Attached a screenshot of Registry profiles


----------



## vishnudutta2 (Apr 2, 2012)

*Re: Yellow Mark over Network Icon*

Image attached again


----------



## Tomken15 (Dec 7, 2011)

*Re: Yellow Mark over Network Icon*



vishnudutta2 said:


> Image attached again


Neither image is showing. I think this is normally caused by it being wrapped with 

Given that there are numerous entries in the Registry, I think I would prefer to see them before going ahead with the deletion but if you back up the Profile folder as I've explained, then you can always restore the folder to the way it was before deleting all of the adaptors that are listed.

Follow the rest of the procedure as I've explained then wire up and factory reset the router for the fresh install.

You delete each entry by right clicking on each of the entries in the left pane that are in Profiles and the sub folder Signatures/Unmanaged and selecting Delete.

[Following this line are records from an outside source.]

-- ==== Sys2Proof/Tests/Slice0.lean ====
section
/-! SUPPORT. Tests: the words and results of spec/95_test_vectors.md (its ids in the comments), ill-formed terms, and for every
obligation with hypotheses a witness that meets them. -/

set_option maxRecDepth 20000

namespace Sys2Proof.Tests

open Sys2Proof.Machine

/-! ## Helpers -/

/-- The predicate byte 01h. -/
def always : Pred := ⟨0, .pt⟩

/-- The predicate byte 90h. -/
def never : Pred := ⟨9, .pf⟩

/-- The reset state with two registers written. -/
def withX (a b : Word) : State := writeX (writeX State.reset 1 a) 2 b

/-- The operands of A1 to A13. -/
def lanes : State := withX 0x00FF00FF00FF00FF 0x0F0F0F0F0F0F0F0F

/-- The start of the load vectors: a base register and eight bytes. -/
def loads : State :=
  { withX 0x2000 0x1122334455667788 with
    mem := [(0x2008, 0xF0), (0x2009, 0xDE), (0x200A, 0xBC), (0x200B, 0x9A),
      (0x200C, 0x78), (0x200D, 0x56), (0x200E, 0x34), (0x200F, 0x12)] }

/-- The start of the store vectors. -/
def stores : State := withX 0x2000 0x1122334455667788

/-- The same state with the overflow exception enabled, and a vector or none. -/
def trapping (s : State) (v : Option Word) : State :=
  { s with config := { s.config with ovfEnable := true, trapVector := v } }

/-- The same state with the bundle at 0x2000 declared program text as well. -/
def withText (s : State) : State :=
  { s with config := { s.config with programText := some [⟨0x1000, 16⟩, ⟨0x2000, 16⟩] } }

/-- The same state with its program text left open. -/
def withOpenText (s : State) : State :=
  { s with config := { s.config with programText := none } }

/-- One step with a word in slot 0. -/
def run (s : State) (w : Nat) : Result := step (s.withFetchWord 48 w)

/-- A bundle with one word, in slot 0. -/
def slot0 (w : SlotWord) : Bundle := packBundle 0 0 0 w

/-- One step with a word in slot 0 and one in slot 1. -/
def run2 (s : State) (w w2 : Nat) : Result := step (s.withFetchWord 82 (w + w2 * 2 ^ 41))

/-- The state with a bundle at its program counter. -/
def holding (s : State) (b : Bundle) : State :=
  { s with mem := writeCells s.mem s.pc (bundleBytes b) }

/-- The reset state with a bundle at its program counter and a running group. -/
def inGroup (b : Bundle) (g : List Resource) : State :=
  { holding State.reset b with group := g }

/-- The next state. -/
def after : Result → Option State
  | .next t => some t
  | .fault _ => none
  | .refused _ => none

/-- The fault. -/
def faultOf : Result → Option Fault
  | .next _ => none
  | .fault f => some f
  | .refused _ => none

/-- A register after a step. -/
def xAfter (o : Result) (r : Gpr) : Option Word := (after o).map fun t => readX t r

/-- A predicate register after a step, as its four bits. -/
def pAfter (o : Result) (q : PredReg) : Option (BitVec 4) := (after o).map fun t => (readP t q).bits

/-- A code address register and the position after a step. -/
def cAfter (o : Result) (c : CodeReg) : Option (Word × Word × Slot) := (after o).map fun t => (readC t c, t.pc, t.slot)

/-- The position after a step. -/
def posAfter (o : Result) : Option (Word × Slot) := (after o).map fun t => (t.pc, t.slot)

/-- Eight bytes of memory after a step. -/
def bytesAfter (o : Result) (a : Word) : Option (List Byte) := (after o).map fun t => readCells t.mem a 8

/-! ## Ill-formed terms -/

theorem test_shortForm_illFormed : (Instr.add ⟨1, .pt⟩ 3 1 2).wf = false := by decide

theorem test_movi_slot2_refused : (Instr.movi always 1 7).placeable 2 = false := by decide

theorem test_jml_slot1_refused : (Instr.jml always 1 0 0).placeable 1 = false ∧ (Instr.jml always 1 0 0).placeable 2 = false := by
  decide

theorem test_wellFormed : (Instr.add always 3 1 2).wf = true ∧ (Instr.nop).wf = true ∧ (Instr.movi ⟨15, .pltu⟩ 63 7).wf = true := by
  decide

/-! ## Decoding: words written out from the formats of spec/30_encoding.md and the vectors of spec/95_test_vectors.md -/

/-- A10 to A13, and the bits of A12 one field at a time (R97). -/
theorem test_decode_immediate :
    decodeTableWord 48 0x1FFF0218401 = some (.addi always 3 1 0x3FFE) ∧
    decodeTableWord 48 0x007F8218801 = some (.andi always 3 1 0xFF) ∧
    decodeTableWord 48 0x00800218901 = some (.ori always 3 1 0x100) ∧
    decodeTableWord 48 0b11111111111111_000001_000011_0001010_0000_0001 = some (.eori always 3 1 0x3FFF) := by decide

/-- C7, C9, C10, and CMP # bit by bit (R99). -/
theorem test_decode_compare :
    decodeTableWord 48 0b11111111111111_000001_00_0011_0000110_0000_0001 = some (.cmpi always 3 1 0x3FFF) ∧
    decodeTableWord 48 0x00000200601 = some (.cmpi always 0 1 0) ∧
    decodeTableWord 48 0x00400210701 = some (.biti always 2 1 0x80) ∧
    decodeTableWord 48 0x01810208201 = some (.cmp always 1 1 2) := by decide

/-- A1 to A9, and ADD bit by bit (R98). -/
theorem test_decode_register :
    decodeTableWord 48 0b0000100_0_000010_000001_000011_0000010_0000_0001 = some (.add always 3 1 2) ∧
    decodeTableWord 48 0x01410218201 = some (.sub always 3 1 2) ∧
    decodeTableWord 48 0x02010218201 = some (.and always 3 1 2) ∧
    decodeTableWord 48 0x02410218201 = some (.or always 3 1 2) ∧
    decodeTableWord 48 0x02810218201 = some (.eor always 3 1 2) ∧
    decodeTableWord 48 0x02C10218201 = some (.andcm always 3 1 2) ∧
    decodeTableWord 48 0x03010218201 = some (.nand always 3 1 2) ∧
    decodeTableWord 48 0x03410218201 = some (.nor always 3 1 2) ∧
    decodeTableWord 48 0x03810218201 = some (.enor always 3 1 2) := by decide

/-- M1, M2, M5 (R103, R109). -/
theorem test_decode_movi :
    decodeTableWord 82 (0x0F37BC0C001 + 0x02468ACF135 * 2 ^ 41) = some (.movi always 1 0x123456789ABCDEF0) ∧
    decodeTableWord 82 (0x1FFFFE2C701 + 0x1FFFFFFFFFF * 2 ^ 41) = some (.movi always 5 0xFFFFFFFFFFFFFFFF) ∧
    decodeTableWord 82 0b00000000000000000000_000001_1000_111_0000_0001 = some (.movi always 1 7) := by decide

/-- J1, J5, J6, and JMP bit by bit (R104, R105). -/
theorem test_decode_jump :
    decodeTableWord 48 0b00000000001000000000_000_001_1001110_0000_0001 = some (.jmp always 1 0 0x200) ∧
    decodeTableWord 48 0x000009C4E01 = some (.jmp always 0 7 4) ∧
    decodeTableWord 82 (0x0004000CF01 + 0x00000000100 * 2 ^ 41) = some (.jml always 1 0 0x10000200) := by decide

/-- L1 to L7, and LD8S bit by bit (R101). -/
theorem test_decode_load :
    decodeTableWord 48 0b00000000001000_000001_000011_101_0000_0000_0001 = some (.ld8s always 3 1 8) ∧
    decodeTableWord 48 0x0004021D101 = some (.ld8u always 3 1 8) ∧
    decodeTableWord 48 0x0004021D201 = some (.ld16s always 3 1 8) ∧
    decodeTableWord 48 0x0004021D301 = some (.ld16u always 3 1 8) ∧
    decodeTableWord 48 0x0004021D401 = some (.ld32s always 3 1 8) ∧
    decodeTableWord 48 0x0004021D501 = some (.ld32u always 3 1 8) ∧
    decodeTableWord 48 0x0004021D601 = some (.ld64 always 3 1 8) := by decide

/-- T1 to T4, T6, and the split displacement bit by bit (R102, R108). -/
theorem test_decode_store :
    decodeTableWord 48 0x00010246001 = some (.st8 always 2 1 8) ∧
    decodeTableWord 48 0x00010246101 = some (.st16 always 2 1 8) ∧
    decodeTableWord 48 0x00010246201 = some (.st32 always 2 1 8) ∧
    decodeTableWord 48 0b01001000_000010_000001_111000_110_0011_0000_0001 = some (.st64 always 2 1 0x1238) := by decide

/-- The canonical NOP, X11, and the reserved words X10, L11 (R114, R118). -/
theorem test_decode_nop_and_reserved :
    decodeTableWord 48 0x00000000090 = some .nop ∧ decodeTableWord 48 0x00000000590 = some .nop ∧
    decodeTableWord 48 0x00000000501 = none ∧ decodeTableWord 48 0x0000021D701 = none := by decide

/-- Unused fields that are not zero: ADD's bit 33, CMP #'s bits 20:19, JML's bit 40; a NOP under condition 0 (R115, R118). -/
theorem test_decode_spare :
    decodeSlot (packBundle 0 0 0 0x01210218201) 0 = .spare (.add always 3 1 2) ∧
    decodeSlot (packBundle 0 0 0 0x01210218290) 0 = .instr .nop ∧
    decodeSlot (packBundle 0 0 0 0x00000280601) 0 = .spare (.cmpi always 0 1 0) ∧
    decodeSlot (packBundle 0 0 0x10000000100 0x0004000CF01) 0 = .spare (.jml always 1 0 0x10000200) ∧
    decodeTableWord 48 0x01210218201 = none := by decide

/-- The worked bundle bytes of program 1: little-endian, bit 0 of slot 0 first (R65). -/
theorem test_decode_bundle_bytes :
    decodeBytes [0x01, 0x82, 0x21, 0x10, 0x10, 0x02, 0x04, 0x44, 0x20, 0x58, 0x04, 0x08, 0x8A, 0x40, 0xE0, 0x38] 1 =
      .instr (.andcm always 4 1 2) ∧
    decodeBytes [0x01, 0xC0, 0xC0, 0x7B, 0xF3, 0x6A, 0xE2, 0x59, 0xD1, 0x48, 0x04, 0x10, 0x04, 0xC0, 0xFF, 0x3F] 2 =
      .instr (.addi always 2 0 0x3FFE) := by decide

/-! ## One step: arithmetic and logical -/

/-- A1, A20, A22. -/
theorem test_add : xAfter (run lanes 0x01010218201) 3 = some 0x100E100E100E100E ∧
    xAfter (run (withX 0x7FFFFFFFFFFFFFFF 1) 0x01010218201) 3 = some 0x8000000000000000 ∧
    xAfter (run (trapping (withX 0xFFFFFFFFFFFFFFFF 1) none) 0x01010218201) 3 = some 0 := by decide

/-- A21: with no vector the model stops, with the program counter that C6 would have taken. -/
theorem test_add_overflow : faultOf (run (trapping (withX 0x7FFFFFFFFFFFFFFF 1) none) 0x01010218201) =
      some (.unvectoredTrap .integerOverflow 0x1000) ∧
    cAfter (run (trapping (withX 0x7FFFFFFFFFFFFFFF 1) (some 0x4000)) 0x01010218201) 6 = some (0x1000, 0x4000, 0) := by decide

/-- A2, A25. -/
theorem test_sub : xAfter (run lanes 0x01410218201) 3 = some 0xF1EFF1EFF1EFF1F0 ∧
    xAfter (exec (.sub always 3 0 2) (withX 0 0x8000000000000000)) 3 = some 0x8000000000000000 := by decide

/-- A24. -/
theorem test_sub_overflow : faultOf (exec (.sub always 3 0 2) (trapping (withX 0 0x8000000000000000) none)) =
    some (.unvectoredTrap .integerOverflow 0x1000) := by decide

/-- A3. -/
theorem test_and : xAfter (run lanes 0x02010218201) 3 = some 0x000F000F000F000F := by decide

/-- A4. -/
theorem test_or : xAfter (run lanes 0x02410218201) 3 = some 0x0FFF0FFF0FFF0FFF := by decide

/-- A5. -/
theorem test_eor : xAfter (run lanes 0x02810218201) 3 = some 0x0FF00FF00FF00FF0 := by decide

/-- A6. -/
theorem test_andcm : xAfter (run lanes 0x02C10218201) 3 = some 0x00F000F000F000F0 := by decide

/-- A7. -/
theorem test_nand : xAfter (run lanes 0x03010218201) 3 = some 0xFFF0FFF0FFF0FFF0 := by decide

/-- A8. -/
theorem test_nor : xAfter (run lanes 0x03410218201) 3 = some 0xF000F000F000F000 := by decide

/-- A9. -/
theorem test_enor : xAfter (run lanes 0x03810218201) 3 = some 0xF00FF00FF00FF00F := by decide

/-- A10, A28. -/
theorem test_andi : xAfter (run lanes 0x007F8218801) 3 = some 0xFF ∧
    xAfter (exec (.andi always 3 1 0x3FF0) (withX 0x12345 0)) 3 = some 0x12340 := by decide

/-- A11. -/
theorem test_ori : xAfter (run lanes 0x00800218901) 3 = some 0x00FF00FF00FF01FF := by decide

/-- A12. -/
theorem test_eori : xAfter (run lanes 0x1FFF8218A01) 3 = some 0xFF00FF00FF00FF00 := by decide

/-- A13, A23. -/
theorem test_addi : xAfter (run lanes 0x1FFF0218401) 3 = some 0x00FF00FF00FF00FD ∧
    xAfter (exec (.addi always 3 1 1) (trapping (withX 0x7FFFFFFFFFFFFFFF 0) none)) 3 = some 0x8000000000000000 := by decide

/-- A26, A27: the discarded target, and a target that is also both sources. -/
theorem test_add_targets : xAfter (exec (.add always 0 1 1) (withX 7 0)) 0 = some 0 ∧
    xAfter (exec (.add always 1 1 1) (withX 7 0)) 1 = some 14 := by decide

/-! ## One step: compares -/

/-- C1 to C6. -/
theorem test_cmp : pAfter (run (withX 5 7) 0x01810208201) 1 = some 0b0110 ∧
    pAfter (run (withX 7 5) 0x01810208201) 1 = some 0b0000 ∧
    pAfter (run (withX 7 7) 0x01810208201) 1 = some 0b0001 ∧
    pAfter (run (withX 0xFFFFFFFFFFFFFFFF 1) 0x01810208201) 1 = some 0b0010 ∧
    pAfter (run (withX 1 0xFFFFFFFFFFFFFFFF) 0x01810208201) 1 = some 0b0100 ∧
    pAfter (run (withX 0x8000000000000000 0x7FFFFFFFFFFFFFFF) 0x01810208201) 1 = some 0b0010 := by decide

/-- C7 to C9. -/
theorem test_cmpi : pAfter (run (withX 0 0) 0x00000200601) 0 = some 0b0001 ∧
    pAfter (run (withX 9 0) 0x00000200601) 0 = some 0b0000 ∧
    pAfter (run (withX 5 0) 0x1FFF8218601) 3 = some 0b0100 := by decide

/-- C10 to C12. -/
theorem test_biti : pAfter (run (withX 0x80 0) 0x00400210701) 2 = some 0b0000 ∧
    pAfter (run (withX 0x7F 0) 0x00400210701) 2 = some 0b0001 ∧
    pAfter (exec (.biti always 2 1 0x3FFF) (withX 0x8000000000000000 0)) 2 = some 0b0010 := by decide

/-! ## One step: MOVI and the jumps -/

/-- M1, M4. -/
theorem test_movi : xAfter (run2 State.reset 0x0F37BC0C001 0x02468ACF135) 1 = some 0x123456789ABCDEF0 ∧
    xAfter (exec (.movi always 0 5) State.reset) 0 = some 0 := by decide

/-- X5: nothing written, slot 2 next. -/
theorem test_movi_false_predicate : posAfter (run2 State.reset 0x0F37BC0C090 0x02468ACF135) = some (0x1000, 2) ∧
    xAfter (run2 State.reset 0x0F37BC0C090 0x02468ACF135) 1 = some 0 := by decide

Sorry I had to leave you for a while but had some visitors.


----------



## vishnudutta2 (Apr 2, 2012)

*Re: Yellow Mark over Network Icon*

You need not be sorry Tom...You guys are doing an exceptional job....
Good news is that after trying a couple of steps you mentioned, windows managed to connect itself to Internet smoothly.
Thanks a ton Tom...I would nevertheless carry out the steps what you suggested...

Thanks again for your excellent effort and patience to take me through the process...

If there is a process which I can do to add to your reputation or credit please inform me how to do it...I would be more than willing to add credits.

Regards,
Vishnu


----------



## Tomken15 (Dec 7, 2011)

*Re: Yellow Mark over Network Icon*



vishnudutta2 said:


> You need not be sorry Tom...You guys are doing an exceptional job....
> Good news is that after trying a couple of steps you mentioned, windows managed to connect itself to Internet smoothly.
> Thanks a ton Tom...I would nevertheless carry out the steps what you suggested...
> 
> ...


Glad to hear that things have worked out.

I don't think they have reps on this forum but it is sufficient for anyone who helps to resolve a problem for someone, they were able to help to get the job done :smile:

EDIT.... Don't forget to mark the thread as Solved.


----------



## Tomken15 (Dec 7, 2011)

*Re: Yellow Mark over Network Icon*

Just to add to this (because I'd forgotten to mention it :smile: ) is that after you have deleted the adaptors in the registry and reinstalled the router, then back up the Profiles folder again so that should the problem re-occur with multiple adaptors, then you just restore the Profiles folder with that backup. You can also backup the router config. usually via System within the router so if you have to factory reset that again, you won't have to enter all of the details from scratch by using the Restore function in the router.


----------